- [Brief] Give back exactly the lines of the data below, starting with the line that has "R262, R265; 43_mov_dr.md" and going on through the line that has "debug registers. -/".
——————————
/-- Where a parameter says so, the other bits are 0 (R219; log 14). -/
theorem selectorWord_zeroExtended {s : State} (sel : Half)
    (h : s.params.sregUpperZero = true ∨ s.params.hasIntel64 = true) : s.selectorWord sel = sel.setWidth 64 := by
  rw [State.selectorWord, if_pos (by simpa using h)]

/-- The selector row of 32 bits writes as any 32-bit write does: only the count of free values differs. -/
theorem writeSelector32_wroteReg (s : State) (len : Nat) (g : Gpr) (sel : Half) :
    WroteReg s ((s.writeSelector32 g sel).advance len) len .b32 false g (s.selectorWord sel) where
  gpr := regsAfter_written s .b32 false g (s.selectorWord sel)
  pc := rfl
  flags := rfl
  system := ⟨⟨rfl, rfl, rfl, rfl, rfl, rfl, rfl, rfl⟩, ⟨rfl, rfl, rfl, rfl⟩, ⟨rfl, rfl⟩, rfl⟩
  memory := ⟨fun _ => rfl, rfl⟩

/-! ### Register numbers that raise #UD -/

theorem sregOf_undefined {s : State} {f : SregField} (hf : f = .num6 ∨ f = .num7) : s.sregOf f = raise s .ud .none := by
  obtain rfl | rfl := hf <;> rfl

theorem storeSelector_undefined {s : State} {p : Pfx} {len : Nat} {rm : RmOp} {f : SregField} {k : Gpr → Half → State}
    (hf : f = .num6 ∨ f = .num7) : s.storeSelector p len rm f k = raise s .ud .none := by
  rw [State.storeSelector, sregOf_undefined hf, raise, bind_error, raise]

theorem loadSelector_undefined {s : State} {p : Pfx} {len n : Nat} {rm : RmOp} {f : SregField}
    (hf : f = .num6 ∨ f = .num7) : s.loadSelector p len n f rm = raise s .ud .none := by
  rw [State.loadSelector, sregOf_undefined hf, raise, bind_error, raise]

theorem loadSelector_cs (s : State) (p : Pfx) (len n : Nat) (rm : RmOp) :
    s.loadSelector p len n (.reg .cs) rm = raise s .ud .none := rfl

/-- Where opcode 8E raises #UD, both rows do, with and without LOCK. -/
theorem load_rows_raise_ud {s : State} {p : Pfx} {f : SregField} {rm : RmOp}
    (h : ∀ len n, s.loadSelector p len n f rm = raise s .ud .none) :
    Raises (.movSregRm16 p f rm) s .ud .none ∧ Raises (.movSregRm64 p f rm) s .ud .none :=
  ⟨complete_ud (h _ _), complete_ud (h _ _)⟩

/-! ### The statements -/

/-- Settles O36: each row writes its form of the selector to the register. -/
theorem sregToRegister : Obligations.SregToRegister := by
  unfold Obligations.SregToRegister
  intro s p g r hp
  refine ⟨movesToReg_of_writeReg hp rfl, ?_, movesToReg_of_writeReg hp rfl⟩
  exact ⟨s.selectorWord (s.seg.get r).sel, selectorWord_low s _, selectorWord_zeroExtended _,
    _, complete_ok hp rfl, writeSelector32_wroteReg s _ g _⟩

/-- Settles O37: with a memory destination each row stores the two bytes of the selector. -/
theorem sregToMemory : Obligations.SregToMemory := by
  unfold Obligations.SregToMemory
  intro s p m r pas hp
  refine ⟨?_, ?_, ?_⟩ <;> exact fun hr => movesToMem_of_logWrite hp rfl rfl hr

/-- Settles O38: `sregOf` raises #UD before the operand is looked at, in all five rows. -/
theorem sregNumbersUndefined : Obligations.SregNumbersUndefined := by
  unfold Obligations.SregNumbersUndefined
  intro s p rm f hf
  have hstore : ∀ len k, s.storeSelector p len rm f k = raise s .ud .none := fun _ _ => storeSelector_undefined hf
  exact ⟨complete_ud (hstore _ _), complete_ud (hstore _ _), complete_ud (hstore _ _),
    load_rows_raise_ud fun _ _ => loadSelector_undefined hf⟩

/-- Settles O39: the test for CS stands before the read of the operand. -/
theorem loadCsUndefined : Obligations.LoadCsUndefined := by
  unfold Obligations.LoadCsUndefined
  intro s p rm
  exact load_rows_raise_ud fun _ _ => loadSelector_cs ..

end Sys2Proof.Machine
end

section
/-! PROOFS. What rows 36 to 45 ask of the privilege and leave in the flags, and when the run ends (42_mov_cr.md R250, R259,
R262, R265; 43_mov_dr.md R302, R305; 10_state.md R29; 70_reset_and_hazards.md R371). -/

namespace Sys2Proof.Machine

/-! ### The privilege -/

/-- Rows 36 to 45 complete only where control and debug registers may be moved (42_mov_cr.md R250, 43_mov_dr.md R305). -/
theorem Effect.mayMoveSystem {i : Instr} {s u : State} (h : Effect i s u) (hi : movesSystem i = true) :
    MayMoveSystem s := by
  cases h with
  | wroteReg w x r v n hm | stored d pas v hm | loaded r sel u hm => simp [hi] at hm
  | readSystem w g v hm hp | wroteCr w g r u hm hp => exact hp
  | wroteDr w g p d hm hp =>
    obtain ⟨-, -, hmay, -⟩ := hp
    exact hmay

/-- Rows 1 to 35 leave the control and the debug registers. -/
theorem Effect.cr_dr_eq {i : Instr} {s u : State} (h : Effect i s u) (hi : movesSystem i = false) :
    u.cr = s.cr ∧ u.dr = s.dr := by
  cases h with
  | wroteReg | stored => exact ⟨rfl, rfl⟩
  | loaded r sel u hm hs hr hl hu => exact ⟨(loadSreg_keeps hu).2.cr, (loadSreg_gpr_dr hu).2⟩
  | readSystem w g v hm | wroteCr w g r u hm | wroteDr w g p d hm => simp [hi] at hm

/-- Settles O16: rows 36 to 45 complete only with the privilege, and the other rows leave these registers. -/
theorem unprivilegedKeepsSystem : Obligations.UnprivilegedKeepsSystem := by
  unfold Obligations.UnprivilegedKeepsSystem
  intro i s t hp h
  obtain ⟨-, u, he, rfl⟩ := exec_effect h
  have hi : movesSystem i = false := Bool.eq_false_iff.2 (mt he.mayMoveSystem hp)
  obtain ⟨hcr, hdr⟩ := he.cr_dr_eq hi
  exact ⟨hcr, hdr, hi⟩

/-! ### The flags -/

/-- Undefined flags are the next free value, which counts as used then (log 11, log 13). -/
theorem undefineFlags_free {s u : State} (h : s.draws ≤ u.draws) :
    ∃ n, s.draws ≤ n ∧ n < u.undefineFlags.draws ∧ u.undefineFlags.flags = Flags.ofDraw (Config.draw n) :=
  ⟨u.draws, h, Nat.lt_succ_self _, rfl⟩

/-- The effects of rows 36 to 45 end with the flags undefined, and no free value is used twice. -/
theorem Effect.flags_free {i : Instr} {s u : State} (h : Effect i s u) (hi : movesSystem i = true) :
    ∃ n, s.draws ≤ n ∧ n < u.draws ∧ u.flags = Flags.ofDraw (Config.draw n) := by
  cases h with
  | wroteReg w x r v n hm | stored d pas v hm | loaded r sel u hm => simp [hi] at hm
  | readSystem => exact undefineFlags_free (Nat.le_add_right _ _)
  | wroteCr w g r u hm hp hc hn h8 hu =>
    have hdraws : u.draws = s.draws := by rw [writeCrReg_touches hu]
    exact undefineFlags_free hdraws.ge
  | wroteDr => exact undefineFlags_free le_rfl

/-- Settles O19, by the kind of effect. -/
theorem flagsFree : Obligations.FlagsFree := by
  unfold Obligations.FlagsFree
  intro i s t hi h
  obtain ⟨-, u, he, rfl⟩ := exec_effect h
  exact he.flags_free hi

/-! ### The end of the run -/

/-- One of the bits whose change ends the run differs: CR0.PE, CR0.PG or CR4.PAE (42_mov_cr.md R262). -/
def ModeBitsDiffer (s t : State) : Prop :=
  t.cr.cr0.getLsbD 0 ≠ s.cr.cr0.getLsbD 0 ∨ t.cr.cr0.getLsbD 31 ≠ s.cr.cr0.getLsbD 31 ∨
    t.cr.cr4.getLsbD 5 ≠ s.cr.cr4.getLsbD 5

theorem not_modeBitsDiffer {s t : State} (h0 : t.cr.cr0 = s.cr.cr0) (h4 : t.cr.cr4 = s.cr.cr4) :
    ¬ ModeBitsDiffer s t := by
  simp [ModeBitsDiffer, h0, h4]

/-- A write of a control register ends a run that goes on exactly if it changed one of these bits. -/
theorem writeCrReg_modeChanged {s u : State} {r : CrReg} {v : Word} (h : s.writeCrReg r v = .ok u)
    (hrun : s.modeChanged = false) : u.modeChanged = true ↔ ModeBitsDiffer s u := by
  have hstays : u.modeChanged = s.modeChanged → u.cr.cr0 = s.cr.cr0 → u.cr.cr4 = s.cr.cr4 →
      (u.modeChanged = true ↔ ModeBitsDiffer s u) := fun hsame h0 h4 => by
    simp [hsame, hrun, not_modeBitsDiffer h0 h4]
  cases r with
  | cr0 =>
    have hcr4 : u.cr.cr4 = s.cr.cr4 := by rw [writeCrReg_touches h]; rfl
    obtain ⟨-, -, -, hends⟩ := writeCr0_eq_ok h
    simp [hends, hrun, ModeBitsDiffer, hcr4, cr0PE, cr0PG]
  | cr4 =>
    have hcr0 : u.cr.cr0 = s.cr.cr0 := by rw [writeCrReg_touches h]; rfl
    obtain ⟨-, hcr4, -, hends⟩ := writeCr4_eq_ok h
    simp [hends, hrun, ModeBitsDiffer, hcr0, hcr4, cr4PAE]
  | cr2 => cases h; exact hstays rfl rfl rfl
  | cr3 =>
    obtain ⟨-, -, -, hsame⟩ := writeCr3_eq_ok h
    exact hstays hsame (by rw [writeCrReg_touches h]; rfl) (by rw [writeCrReg_touches h]; rfl)
  | cr8 => rw [writeCr8_eq_set h] at hstays ⊢; exact hstays rfl rfl rfl

theorem exec_modeChanged {i : Instr} {s t : State} (h : exec i s = .next t) (hrun : s.modeChanged = false) :
    t.modeChanged = true ↔ ModeBitsDiffer s t := by
  obtain hsame | ⟨r, v, u, -, hu, hsame⟩ := exec_control h
  · simp [hsame.modeChanged, hrun, not_modeBitsDiffer (congrArg Crs.cr0 hsame.cr) (congrArg Crs.cr4 hsame.cr)]
  · rw [hsame.modeChanged, writeCrReg_modeChanged hu hrun]
    simp only [ModeBitsDiffer, hsame.cr]

/-- An instruction that ends the run is no load of a segment register. -/
theorem exec_seg_of_modeChanged {i : Instr} {s t : State} (h : exec i s = .next t) (hrun : s.modeChanged = false)
    (hends : t.modeChanged = true) : t.seg = s.seg := by
  obtain ⟨-, u, he, rfl⟩ := exec_effect h
  obtain hseg | ⟨r, sel, hload⟩ := he.seg_eq_or_load
  · exact hseg
  · have hgoes : u.modeChanged = s.modeChanged := (loadSreg_keeps hload).2.modeChanged
    simp [hgoes, hrun] at hends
——————————
- [Your solution]
R262, R265; 43_mov_dr.md R302, R305; 10_state.md R29; 70_reset_and_hazards.md R371). -/

namespace Sys2Proof.Machine

/-! ### The privilege -/

/-- Rows 36 to 45 complete only where control and debug registers may be moved (42_mov_cr.md R250, 43_mov_dr.md R305). -/
theorem Effect.mayMoveSystem {i : Instr} {s u : State} (h : Effect i s u) (hi : movesSystem i = true) :
    MayMoveSystem s := by
  cases h with
  | wroteReg w x r v n hm | stored d pas v hm | loaded r sel u hm => simp [hi] at hm
  | readSystem w g v hm hp | wroteCr w g r u hm hp => exact hp
  | wroteDr w g p d hm hp =>
    obtain ⟨-, -, hmay, -⟩ := hp
    exact hmay

/-- Rows 1 to 35 leave the control and the debug registers. -/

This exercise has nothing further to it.